# Blue Buffalo recalls foods



## Anne Jones (Mar 27, 2006)

For those of you that feed kibble....yet another recall:

Blue buffalo has recalled Wilderness Chicken-Dog, Basics Salmon-Dog and Large Breed Adult Dog foods for causing elevated levels of Vitamin D with symptoms ranging from increased thirst and urination, and some of them also suffered weight loss, loss of appetite and signs of kidney damage.

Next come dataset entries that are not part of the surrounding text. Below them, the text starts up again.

theorem Dev.cueRecovery_canon {d : Dev} (seq : Nat) (hd : d.Canon) : Dev.Canon (Dev.cueRecovery d seq) := by
  unfold Dev.cueRecovery
  repeat' (first
    | intro _
    | with_reducible assumption
    | with_reducible apply Dev.collect_canon
    | with_reducible apply canon_ite
    | (unfold Dev.Canon; dsimp only; with_reducible refine canon_fold ?_)
    | (extract_lets +onlyGivenNames e; refine canon_have (d := e) ?_ ?_; unfold e; rotate_left; intro; clear_value e; rotate_right)
    | (extract_lets +onlyGivenNames e; clear_value e)
    | split
    | with_reducible refine canon_snd ?_ (by with_reducible assumption)
    | with_reducible refine canon_fst ?_ (by with_reducible assumption)
    | dsimp only)

theorem Dev.cuePwm_canon {d : Dev} (l : List Nat) (hd : d.Canon) : Dev.Canon (Dev.cuePwm d l) := by
  unfold Dev.cuePwm
  repeat' (first
    | intro _
    | with_reducible assumption
    | with_reducible apply Dev.setPair_canon
    | with_reducible apply canon_ite
    | with_reducible apply canon_foldl
    | (unfold Dev.Canon; dsimp only; with_reducible refine canon_fold ?_)
    | (extract_lets +onlyGivenNames e; refine canon_have (d := e) ?_ ?_; unfold e; rotate_left; intro; clear_value e; rotate_right)
    | (extract_lets +onlyGivenNames e; clear_value e)
    | dsimp only)

theorem Dev.estTakeover_canon {d : Dev} (was : Nat) (hd : d.Canon) : Dev.Canon (Dev.estTakeover d was) := by
  unfold Dev.estTakeover
  repeat' (first
    | intro _
    | with_reducible assumption
    | with_reducible apply Dev.stoLoad_canon
    | with_reducible apply canon_ite
    | (unfold Dev.Canon; dsimp only; with_reducible refine canon_fold ?_)
    | (extract_lets +onlyGivenNames e; refine canon_have (d := e) ?_ ?_; unfold e; rotate_left; intro; clear_value e; rotate_right)
    | (extract_lets +onlyGivenNames e; clear_value e)
    | split
    | with_reducible refine canon_snd ?_ (by with_reducible assumption)
    | with_reducible refine canon_fst ?_ (by with_reducible assumption)
    | dsimp only)

theorem Dev.cueRole_canon {d : Dev} (hd : d.Canon) : Dev.Canon (Dev.cueRole d) := by
  unfold Dev.cueRole
  repeat' (first
    | with_reducible assumption
    | with_reducible apply Dev.handTake_canon
    | with_reducible apply Dev.estTakeover_canon
    | with_reducible apply canon_ite
    | (extract_lets +onlyGivenNames e; refine canon_have (d := e) ?_ ?_; unfold e; rotate_left; intro; clear_value e; rotate_right)
    | (extract_lets +onlyGivenNames e; clear_value e))

theorem Dev.segTake_canon {d : Dev} (arg : Nat) (y0 : Nat) (y1 : List Byte) (hd : d.Canon) : Dev.Canon (Dev.segTake d arg y0 y1) := by
  induction y0 generalizing d arg y1 with
  | zero =>
    unfold Dev.segTake
    repeat' (first
      | with_reducible assumption
      | with_reducible apply Dev.take_canon
      | with_reducible apply Dev.slotPartner_canon
      | with_reducible apply canon_ite
      | (extract_lets +onlyGivenNames e; refine canon_have (d := e) ?_ ?_; unfold e; rotate_left; intro; clear_value e; rotate_right)
      | (extract_lets +onlyGivenNames e; clear_value e)
      | split
      | with_reducible refine canon_snd ?_ (by with_reducible assumption)
      | with_reducible refine canon_fst ?_ (by with_reducible assumption))
  | succ k ih =>
    unfold Dev.segTake
    repeat' (first
      | with_reducible assumption
      | with_reducible apply Dev.take_canon
      | with_reducible apply Dev.slotPartner_canon
      | with_reducible apply ih
      | with_reducible apply canon_ite
      | (extract_lets +onlyGivenNames e; refine canon_have (d := e) ?_ ?_; unfold e; rotate_left; intro; clear_value e; rotate_right)
      | (extract_lets +onlyGivenNames e; clear_value e)
      | split
      | with_reducible refine canon_snd ?_ (by with_reducible assumption)
      | with_reducible refine canon_fst ?_ (by with_reducible assumption))

theorem Dev.mirEst_canon {d : Dev} (hd : d.Canon) : Dev.Canon (Dev.mirEst d) := by
  unfold Dev.mirEst
  repeat' (first
    | intro _
    | with_reducible assumption
    | with_reducible apply Dev.wr_canon
    | with_reducible apply Dev.take_canon
    | with_reducible apply canon_foldl
    | with_reducible apply canon_foldl_fst
    | with_reducible apply canon_foldl_snd
    | (unfold Dev.Canon; dsimp only; with_reducible refine canon_fold ?_)
    | (extract_lets +onlyGivenNames e; refine canon_have (d := e) ?_ ?_; unfold e; rotate_left; intro; clear_value e; rotate_right)
    | (extract_lets +onlyGivenNames e; clear_value e)
    | dsimp only)

theorem Dev.joinDone_canon {d : Dev} (mode : Nat) (hd : d.Canon) : Dev.Canon (Dev.joinDone d mode) := by
  unfold Dev.joinDone
  repeat' (first
    | with_reducible assumption
    | with_reducible apply Dev.stop_canon
    | with_reducible apply Dev.setRole_canon
    | with_reducible apply Dev.rsSet_canon
    | with_reducible apply canon_ite)

theorem Dev.mirrorTake_canon {d : Dev} (sec off : Nat) (l : List Byte) (hd : d.Canon) : Dev.Canon (Dev.mirrorTake d sec off l) := by
  unfold Dev.mirrorTake
  repeat' (first
    | intro _
    | with_reducible assumption
    | with_reducible apply Dev.wr_canon
    | with_reducible apply Dev.setBit_canon
    | with_reducible apply Dev.enqueue_canon
    | with_reducible apply Dev.mramWrite_canon
    | with_reducible apply Dev.blkTake_canon
    | with_reducible apply Dev.twBad_canon
    | with_reducible apply Dev.mirEst_canon
    | with_reducible apply Dev.joinDone_canon
    | with_reducible apply canon_ite
    | with_reducible apply canon_foldl
    | with_reducible apply canon_foldl_fst
    | with_reducible apply canon_foldl_snd
    | (unfold Dev.Canon; dsimp only; with_reducible refine canon_fold ?_)
    | (extract_lets +onlyGivenNames e; refine canon_have (d := e) ?_ ?_; unfold e; rotate_left; intro; clear_value e; rotate_right)
    | (extract_lets +onlyGivenNames e; clear_value e)
    | split
    | with_reducible refine canon_snd ?_ (by with_reducible assumption)
    | with_reducible refine canon_fst ?_ (by with_reducible assumption)
    | dsimp only)

theorem Dev.joinTake_canon {d : Dev} (a : Nat) (l : List Byte) (hd : d.Canon) : Dev.Canon (Dev.joinTake d a l) := by
  unfold Dev.joinTake
  repeat' (first
    | with_reducible assumption
    | with_reducible apply Dev.nvBytes_canon
    | with_reducible apply Dev.agentStore_canon
    | with_reducible apply Dev.take_canon
    | with_reducible apply Dev.slotErase_canon
    | with_reducible apply Dev.unstage_canon
    | with_reducible apply canon_ite
    | (unfold Dev.Canon; dsimp only; with_reducible refine canon_fold ?_)
    | (extract_lets +onlyGivenNames e; refine canon_have (d := e) ?_ ?_; unfold e; rotate_left; intro; clear_value e; rotate_right)
    | (extract_lets +onlyGivenNames e; clear_value e))

theorem Dev.joinStateTake_canon {d : Dev} (j : JoinState) (hd : d.Canon) : Dev.Canon (Dev.joinStateTake d j) := by
  unfold Dev.joinStateTake
  repeat' (first
    | intro _
    | with_reducible assumption
    | with_reducible apply Dev.wr_canon
    | with_reducible apply Dev.setFld_canon
    | with_reducible apply Dev.nextFree_canon
    | with_reducible apply Dev.setCore_canon
    | with_reducible apply Dev.copyMem_canon
    | with_reducible apply Dev.joinDone_canon
    | with_reducible apply canon_ite
    | (unfold Dev.Canon; dsimp only; with_reducible refine canon_fold ?_)
    | (extract_lets +onlyGivenNames e; refine canon_have (d := e) ?_ ?_; unfold e; rotate_left; intro; clear_value e; rotate_right)
    | (extract_lets +onlyGivenNames e; clear_value e)
    | split
    | with_reducible refine canon_snd ?_ (by with_reducible assumption)
    | with_reducible refine canon_fst ?_ (by with_reducible assumption)
    | dsimp only)

theorem Dev.joinSlot_canon {d : Dev} (s : Nat) (w14 w15 : Word) (e3 u3 : Int) (q : List Nat) (hd : d.Canon) : Dev.Canon (Dev.joinSlot d s w14 w15 e3 u3 q) := by
  unfold Dev.joinSlot
  repeat' (first
    | intro _
    | with_reducible assumption
    | with_reducible apply Dev.wr_canon
    | with_reducible apply Dev.setSlot_canon
    | with_reducible apply canon_ite
    | with_reducible apply canon_foldl
    | with_reducible apply canon_foldl_fst
    | with_reducible apply canon_foldl_snd
    | (unfold Dev.Canon; dsimp only; with_reducible refine canon_fold ?_)
    | (extract_lets +onlyGivenNames e; refine canon_have (d := e) ?_ ?_; unfold e; rotate_left; intro; clear_value e; rotate_right)
    | (extract_lets +onlyGivenNames e; clear_value e)
    | dsimp only)
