theorem keep_execTemperatureRead (s : State) {t : State} (hc : s.dev.Canon) (ht : execTemperatureRead s = .next t) :
    t.dev.Canon := by
  unfold execTemperatureRead at ht
  refine State.lift_keeps (fun d hd => ?_) hc ht
  repeat' first
    | with_reducible assumption
    | with_reducible apply Dev.temperatureRead_canon

theorem keep_execOpenWireGo (src : Writer) (v : Word) (s : State) {t : State} (hc : s.dev.Canon) (ht : execOpenWireGo
    src v s = .next t) : t.dev.Canon := by
  unfold execOpenWireGo at ht
  refine State.lift_keeps (fun d hd => ?_) hc ht
  repeat' first
    | intro _
    | with_reducible assumption
    | with_reducible apply Dev.gate_canon
    | with_reducible apply Dev.owGo_canon

theorem keep_execOpenWireEvaluate (s : State) {t : State} (hc : s.dev.Canon) (ht : execOpenWireEvaluate s = .next t)
    : t.dev.Canon := by
  unfold execOpenWireEvaluate at ht
  refine State.lift_keeps (fun d hd => ?_) hc ht
  repeat' first
    | with_reducible assumption
    | with_reducible apply Dev.owEvaluate_canon

theorem keep_execSwpClearCounts (src : Writer) (v : Word) (s : State) {t : State} (hc : s.dev.Canon) (ht :
    execSwpClearCounts src v s = .next t) : t.dev.Canon := by
  unfold execSwpClearCounts at ht
  refine State.lift_keeps (fun d hd => ?_) hc ht
  repeat' first
    | intro _
    | with_reducible assumption
    | with_reducible apply Dev.gate_canon
    | with_reducible apply Dev.swpCtl_canon

theorem keep_execMfs (p : Pair) (rd : GReg) (num : BitVec 11) (s : State) {t : State} (hc : s.dev.Canon) (ht :
    execMfs p rd num s = .next t) : t.dev.Canon := by
  unfold execMfs at ht
  refine State.lift_keeps (fun d hd => ?_) hc ht
  repeat' first
    | with_reducible assumption
    | with_reducible apply Dev.specOp_canon

theorem keep_execMts (p : Pair) (ra : GReg) (num : BitVec 11) (s : State) {t : State} (hc : s.dev.Canon) (ht :
    execMts p ra num s = .next t) : t.dev.Canon := by
  unfold execMts at ht
  refine State.lift_keeps (fun d hd => ?_) hc ht
  repeat' first
    | with_reducible assumption
    | with_reducible apply Dev.specOp_canon

theorem keep_execSets (p : Pair) (rd ra : GReg) (num : BitVec 11) (s : State) {t : State} (hc : s.dev.Canon) (ht :
    execSets p rd ra num s = .next t) : t.dev.Canon := by
  unfold execSets at ht
  refine State.lift_keeps (fun d hd => ?_) hc ht
  repeat' first
    | with_reducible assumption
    | with_reducible apply Dev.specOp_canon

theorem keep_execClrs (p : Pair) (rd ra : GReg) (num : BitVec 11) (s : State) {t : State} (hc : s.dev.Canon) (ht :
    execClrs p rd ra num s = .next t) : t.dev.Canon := by
  unfold execClrs at ht
  refine State.lift_keeps (fun d hd => ?_) hc ht
  repeat' first
    | with_reducible assumption
    | with_reducible apply Dev.specOp_canon

theorem keep_execSysc (p : Pair) (imm : BitVec 11) (s : State) {t : State} (hc : s.dev.Canon) (ht : execSysc p imm s
    = .next t) : t.dev.Canon := by
  unfold execSysc at ht
  refine State.lift_keeps (fun d hd => ?_) hc ht
  repeat' first
    | intro _
    | with_reducible assumption
    | with_reducible apply Dev.exception_canon
    | with_reducible apply Dev.issue_canon
    | with_reducible apply Dev.setCore_canon
    | with_reducible apply canon_ite
    | split
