/-- Settles O49: the time base's starts, what a start does by state, the end of the copy, CYC_CTL, force entries, and
the switch. -/
theorem cyclicCommands : Obligations.CyclicCommands := by
  unfold Obligations.CyclicCommands
  refine ⟨fun s hs hsrc hn hmult hfresh => State.lift_awake_eq hs (Dev.periodStart_fires ⟨hsrc, hn, hmult, hfresh⟩),
    fun s hs h => State.lift_awake_eq hs (Dev.periodStart_waits h),
    fun d => ⟨Dev.cycleStart_skipped, Dev.cycleStart_outside, Dev.cycleStart_missed, Dev.cycleStart_accepted,
      Dev.cycleStart_awaits, Dev.watchdog_fails⟩,
    fun s p x d e hs himg hphase hwait hrole hdue hx he hshade =>
      State.lift_awake_eq hs (Dev.copyDone_executes himg hphase hwait hrole hdue hx he hshade),
    fun s hs h => State.lift_awake_eq hs (Dev.copyDone_waits h),
    fun s src v d hs ht => State.lift_gate hs ht _, fun s src v d hs ht => State.lift_gate hs ht _,
    fun s src v d hs ht => State.lift_gate hs ht _,
    fun d p => ⟨Dev.progStart_noImage, Dev.progStart_refused, Dev.progStart_starts, Dev.progStop_stops,
      Dev.progStop_elsewhere⟩,
    fun s src n w v d hs ht => ⟨fun hw => ?stages, fun hw => ?commits⟩,
    fun s src n v d hs ht => State.lift_gate hs ht _,
    fun s old new hs hold hnew hstate hdue =>
      State.lift_awake_eq hs (Dev.switchRun_switches hold hnew hstate hdue),
    fun s hs h => State.lift_awake_eq hs (Dev.switchRun_waits h)⟩
  case stages =>
    exact State.lift_gate_eq hs ht (d.forceWrite_stages _ (fun e => hw (BitVec.eq_of_toNat_eq e)) v)
  case commits =>
    subst hw
    exact State.lift_gate hs ht _

end Sys2Proof.Machine
end

section
/-! SUPPORT. System calls and the end of a cycle. -/

namespace Sys2Proof.Machine

/-! ### System calls (R365) -/

/-- The program pair stands in its exception of system call `n`. -/
def CoreSt.callsFor (c : CoreSt) (n : Nat) : Prop :=
  c.stopped = false ∧ bitOf c.status 5 = true ∧ fieldOf c.xcode 7 0 = 8 ∧ c.xaddr.toNat = n

/-- The program pair as a system call returns to it with `x` in w1; outside execution it still waits. -/
def Dev.callReturn (d : Dev) (x : Word) : CoreSt :=
  let c := (d.prog.setReg 1 x).rfx .program
  if d.cyc.phase = .execute then c else { c with waiting := .cyend }

section
variable {d : Dev} {n : Nat}

theorem Dev.sysCall_queues (h : d.prog.callsFor n)
    (hok : callOk n (d.prog.reg 1) (d.prog.reg 2) (d.prog.reg 3) = true) : d.sysCall n =
      { d with
        cyc := { d.cyc with calls := d.cyc.calls ++ [{ num := n, a1 := d.prog.reg 1, a2 := d.prog.reg 2, a3 := d.prog.reg 3 }] }
        prog := d.callReturn 0 } := by
  obtain ⟨hrun, hinx, hcause, hnum⟩ := h
  refine (if_neg (by simp [hrun, hinx, hcause, hnum])).trans ?_
  simp only [hok]
  rfl

theorem Dev.sysCall_refuses (h : d.prog.callsFor n)
    (hok : callOk n (d.prog.reg 1) (d.prog.reg 2) (d.prog.reg 3) = false) : d.sysCall n =
      { d with prog := d.callReturn 1 } := by
  obtain ⟨hrun, hinx, hcause, hnum⟩ := h
  refine (if_neg (by simp [hrun, hinx, hcause, hnum])).trans ?_
  simp only [hok]
  rfl

theorem Dev.sysCall_ignored (h : d.prog.stopped = true ∨ bitOf d.prog.status 5 = false ∨
    fieldOf d.prog.xcode 7 0 ≠ 8 ∨ d.prog.xaddr.toNat ≠ n) : d.sysCall n = d :=
  if_pos (by simpa [or_assoc] using h)

end

/-- What the runtime does for system call `n`: it queues a well-formed call, refuses another, and else does nothing. -/
theorem State.lift_sysCall {s : State} (hs : s.dev.asleep = false) (n : Nat) :
    (s.dev.prog.stopped = false → bitOf s.dev.prog.status 5 = true → fieldOf s.dev.prog.xcode 7 0 = 8 →
      s.dev.prog.xaddr.toNat = n → callOk n (s.dev.prog.reg 1) (s.dev.prog.reg 2) (s.dev.prog.reg 3) = true →
        s.lift (fun d => d.sysCall n) = .next (s.on { s.dev with
          cyc := { s.dev.cyc with calls := s.dev.cyc.calls ++
            [{ num := n, a1 := s.dev.prog.reg 1, a2 := s.dev.prog.reg 2, a3 := s.dev.prog.reg 3 }] }
          prog := s.dev.callReturn 0 })) ∧
    (s.dev.prog.stopped = false → bitOf s.dev.prog.status 5 = true → fieldOf s.dev.prog.xcode 7 0 = 8 →
      s.dev.prog.xaddr.toNat = n → callOk n (s.dev.prog.reg 1) (s.dev.prog.reg 2) (s.dev.prog.reg 3) = false →
        s.lift (fun d => d.sysCall n) = .next (s.on { s.dev with prog := s.dev.callReturn 1 })) ∧
    (s.dev.prog.stopped = true ∨ bitOf s.dev.prog.status 5 = false ∨ fieldOf s.dev.prog.xcode 7 0 ≠ 8 ∨
      s.dev.prog.xaddr.toNat ≠ n → s.lift (fun d => d.sysCall n) = .next (s.on s.dev)) :=
  ⟨fun hrun hinx hcause hn hok => State.lift_awake_eq hs (Dev.sysCall_queues ⟨hrun, hinx, hcause, hn⟩ hok),
    fun hrun hinx hcause hn hok => State.lift_awake_eq hs (Dev.sysCall_refuses ⟨hrun, hinx, hcause, hn⟩ hok),
    fun h => State.lift_awake_eq hs (Dev.sysCall_ignored h)⟩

I believe that there was a thread recently regarding dogs getting sick on this product. 

Here is the linc.
http://weblogs.baltimoresun.com/features/mutts/blog/2010/10/head_blue_buffalo_recalls_dog.html


Yet another reason for feeding a natural raw diet.


----------



## Joo-Ryong Kim (Oct 8, 2010)

or a home _cooked_ diet.


----------



## Amy Swaby (Jul 16, 2008)

Joo-Ryong Kim said:


> or a home _cooked_ diet.


Honestly I don't see the point in bothering to go through all the trouble of "COOKING" a dogs food and removing half the nutrients. :-s

Why pay the money for the same food and then pretty much ruin most of the benefit of feeding it in the first place?


----------



## Joo-Ryong Kim (Oct 8, 2010)

Unless if you have empirical evidence showing that cooking food removes 50% of nutrients, I'd brush that off as an over and beyond statement of exaggeration. Do you have empirical evidence proving that dogs absorb more nutrients from raw than cooked? Do you have empirical evidence disproving that cooked foods is a form of predigestion which in turn allows the animal's digestive system access to greater potential nutrients as opposed to raw? Show me some empirical evidence that goes against modern day school of thought found in the scientific community regarding the greater accessibility of nutrients from cooked as opposed to raw. I'm afraid the raw diet movement was birthed out of "human intuition" rather than science & logic. Remember, the burden of proof is on you, since there are already countless studies and journals written in the scientific community regarding the benefits of cooked food.


----------



## Jeff Oehlsen (Apr 7, 2006)

The proof is out there, but your basic premise is that heat doesn't break things down, and then destroy them. 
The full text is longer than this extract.